Some 1.5 million people have been displaced by fighting since IS's rapid advance across northern and western Iraq began in June.
The decision to launch airstrikes marked the first direct US military intervention in Iraq since the last troops withdrew in 2011, and reflected growing international concern about the extremist group, which has carved out a self-styled Islamic state in large parts of Iraq and neighbouring Syria.
Yesterday, Britain's Ministry of Defence said it deployed a US-made spy plane over northern Iraq to monitor the humanitarian crisis and movements of Islamic State militants.
It said the converted Boeing KC-135 tanker, called a Rivet Joint, would monitor mobile phone calls and other communication.
Germany's Foreign Minister Frank-Walter Steinmeier was in Baghdad yesterday, where he announced his government would provide more than €24m in humanitarian aid to Iraq.
"The first German air force planes are flying to Irbil at this moment to deliver humanitarian aid," Steinmeier said in a joint press conference with Iraq's acting Foreign Minister Hussein Shahristani.
"In the current situation where minorities, especially in northern Iraq, are expelled and murdered, where children are orphaned and women are enslaved, humanitarian aid is extremely important."
Two British planes also landed yesterday in the Kurdish regional capital Irbil carrying humanitarian supplies.
Khalil, the Yazidi lawmaker, said the US must do more to protect those fleeing IS.
"We have been calling on the US administration and Iraqi government to intervene and help the innocent people, but it seems that nobody is listening," Khalil said.

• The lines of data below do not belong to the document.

/-- `win.stat` (R53). -/
def execWinStat (s : State) : Host.Outcome State Fault Refusal :=
  unlessReset s fun s => s.reply .ok (winStatBody s.win)

/-- `org.stat` (R69). -/
def execOrgStat (s : State) : Host.Outcome State Fault Refusal := unlessReset s fun s => s.reply .ok (orgStatBody s)

/-- `port.stat` (R102). -/
def execPortStat (port : Nat) (s : State) : Host.Outcome State Fault Refusal :=
  unlessReset s fun s => overPort port (fun p s => s.reply .ok (portStatBody (s.port p))) s

/-- `xmit.stat` (R123). -/
def execXmitStat (port : Nat) (s : State) : Host.Outcome State Fault Refusal :=
  unlessReset s fun s => overPort port (fun p s => s.reply .ok (xmitStatBody s p)) s

/-- `strm.stat` (R153). -/
def execStrmStat (entry : Nat) (s : State) : Host.Outcome State Fault Refusal :=
  unlessReset s fun s =>
    match entryOf entry with
    | none => s.refuse .badValue
    | some en => s.reply .ok (strmStatBody s (s.entry en))

/-- `slot.stat` (R170). -/
def execSlotStat (slot : Nat) (validLevel : Bool) (s : State) : Host.Outcome State Fault Refusal :=
  unlessReset s fun s =>
    match slotOf slot with
    | none => s.refuse .badValue
    | some k => s.reply .ok (slotStatBody s k validLevel)

/-- `trg.list` (R189). -/
def execTrgList (part first : Nat) (s : State) : Host.Outcome State Fault Refusal :=
  unlessReset s fun s =>
    match boolOf part with
    | none => s.refuse .badValue
    | some history => if first ≤ 15 then s.reply .ok (trgListBody s.trg history first) else s.refuse .badValue

/-- `hub.id` (R198). -/
def execHubId (s : State) : Host.Outcome State Fault Refusal := unlessReset s fun s => s.reply .ok (hubIdBody s)

end Sys2Proof.Machine
end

The EU action came as hopes grew for a political breakthrough in Iraq after Sunni tribal leaders and clerics said they would consider joining a new Iraqi government dedicated to rolling back the IS advance.
Nouri al-Maliki, Iraq's divisive prime minister, finally caved to pressure last Thursday and announced he would step aside.

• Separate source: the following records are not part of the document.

-- ==== Sys2Proof/Machine/TriggerRequests.lean ====
section
/-! DEFINITION. The trigger requests but `trg.list`, the firing of a queued trigger, and the TRIGGER and CANCEL cells
received (chapter 8). -/
namespace Sys2Proof.Machine

/-! ### Firing (R181) -/

/-- TRIGGER_FIRE (R181). An id that is not queued fires nothing. -/
def execTriggerFire (id : TrigId) (s : State) : Host.Outcome State Fault Refusal :=
  unlessReset s fun s =>
    match s.trg.queue.find? (·.id == id) with
    | none => s
    | some x => fireEntry x s

/-! ### Requests (R177, R184, R185, R188) -/

/-- The id the next `trg.sched` takes (R172). -/
def nextTrigId (s : State) : TrigId := BitVec.ofNat 16 (s.mgmt.frame * 1024 + s.trg.nextCount)

/-- A lateness of the form of R209: the late flag and 7 bytes. -/
def latenessBytes (late : Nat) : List Byte := boolByte (decide (1 ≤ late)) :: beBytes 7 late

/-- The reply of `trg.sched` by the outcome of R176 (R177, R209). -/
def schedReply (id : TrigId) (o : TakeOutcome) (s : State) : State :=
  let body := fun (code : Byte) (late : Nat) => beBytes 2 id.toNat ++ [code] ++ latenessBytes late
  match o with
  | .duplicate => s.reply .duplicate (body 0xFF 0)
  | .stale late => s.reply .tooLate (body 0xFF late)
  | .fired late => s.reply .ok (body 1 late)
  | .full => s.reply .queueFull (body 0xFF 0)
  | .queued => s.reply .ok (body 0 0)

/-- `trg.sched` (R177). -/
def execTrgSched (fireTime : Nat) (lines : Set8) (hop : Option Nat) (s : State) : Host.Outcome State Fault Refusal :=
  unlessReset s fun s =>
    if !(optIn 0 (2 ^ 56 - 1) (some fireTime) && optIn 0 31 hop) then s.refuse .badValue
    else if s.mgmt.frame = 0 then s.refuse .state
    else
      let id := nextTrigId s
      let c : TriggerCell :=
        { id := id, fireTime := BitVec.ofNat 56 fireTime, lines := lines, hop := hop.getD s.trg.defaultHop }
      let s := s.updTrg fun u => { u with nextCount := (u.nextCount + 1) % 1024 }
      let r := takeTrigger c none s
      schedReply id r.2 r.1

/-- The reply of `trg.cancel` by the outcome of R184 (R209). -/
def cancelReply (id : TrigId) (o : CancelOutcome) (s : State) : State :=
  let body := fun (code : Nat) => beBytes 2 id.toNat ++ [BitVec.ofNat 8 code]
  match o with
  | .cancelled => s.reply .ok (body 0)
  | .alreadyCancelled => s.reply .ok (body 1)
  | .tombstone => s.reply .ok (body 2)
  | .tooLate kind => s.reply .tooLate (body kind.code)

/-- `trg.cancel` (R184, R185). -/
def execTrgCancel (id : Nat) (hop : Option Nat) (s : State) : Host.Outcome State Fault Refusal :=
  unlessReset s fun s =>
    if !(optIn 0 65535 (some id) && optIn 0 31 hop) then s.refuse .badValue
    else
      let c : CancelCell := { id := BitVec.ofNat 16 id, hop := hop.getD s.trg.defaultHop }
      let r := judgeCancel c none s
      cancelReply c.id r.2 r.1

/-- `trg.cfg` (R188). DESIGN CHOICE (log 58): a request that carries neither field is accepted and changes nothing. -/
def execTrgCfg (lateWindow defaultHop : Option Nat) (s : State) : Host.Outcome State Fault Refusal :=
  unlessReset s fun s =>
    if optIn 0 65535 lateWindow && optIn 0 31 defaultHop then
      (s.updTrg fun u =>
        { u with lateWindow := lateWindow.getD u.lateWindow, defaultHop := defaultHop.getD u.defaultHop }).accept
    else s.refuse .badValue

/-! ### Cells received (R120, R178, R184) -/

/-- A TRIGGER received (R178): taken by R176, and dropped with TRIGGER_DROPPED when the queue is full. -/
def receiveTrigger (p : PortId) (c : TriggerCell) (s : State) : State :=
  let r := takeTrigger c (some p) s
  if r.2 = .full then
    raiseNotice .triggerDropped c.id.toNat p.val 0 (r.1.updTrg fun u => { u with dropped := u.dropped + 1 })
  else r.1

/-- A TRIGGER received (R78, R120, R178). -/
def execTriggerReceived (a : ArrivalPort) (c : TriggerCell) (s : State) : Host.Outcome State Fault Refusal :=
  unlessReset s fun s => whenBegun a (fun p s => if inService (s.port p) then receiveTrigger p c s else s) s

/-- A CANCEL received (R78, R120, R184). -/
def execCancelReceived (a : ArrivalPort) (c : CancelCell) (s : State) : Host.Outcome State Fault Refusal :=
  unlessReset s fun s => whenBegun a (fun p s => if inService (s.port p) then (judgeCancel c (some p) s).1 else s) s

end Sys2Proof.Machine
end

The leaders from the disaffected Sunni minority, who were marginalised by Mr al-Maliki, said they would present a list of conditions for joining the government of Haider al-Abadi, a Shia technocrat from Mr Maliki's party who has more broad-based support.
With difficult negotiations still ahead, Grand Ayatollah Ali al-Sistani, the hugely influential Shia cleric who has backed Mr al-Abadi, said Iraq now had "a rare positive opportunity" to confront its political and security problems.
The US is clear that saving Iraq from the jihadist menace ultimately depends on reaching a workable political agreement.
Sunni leaders have called on government troops and Shia militias - who became dangerously conflated under Mr al-Maliki - to cease strikes on Sunni cities where Islamic State forces are in control.
"It is not possible for any negotiations to be held under barrel bombs and indiscriminate bombing," a spokesman for the Sunni representatives said.
Meanwhile, IS fighters are reported to have captured three villages in northern Syria as they close in on a stronghold of rival rebels.
The UK-based Syrian Observatory for Human Rights said yesterday that the jihadi group's gunmen overran the village of Maled near the town of Marea in Aleppo province late on Friday.
Fayez Abu Quteibah, an activist in the area, said the group also captured two other villages near Marea - Hamidiyeh and Sonbol.
Those gains come days after the extremists overran several other villages and two towns in Aleppo province.
IS's ultimate goal appears to be Marea itself, which is a stronghold of the once-powerful Islamic Front rebel group that has been fighting the jihadists since January.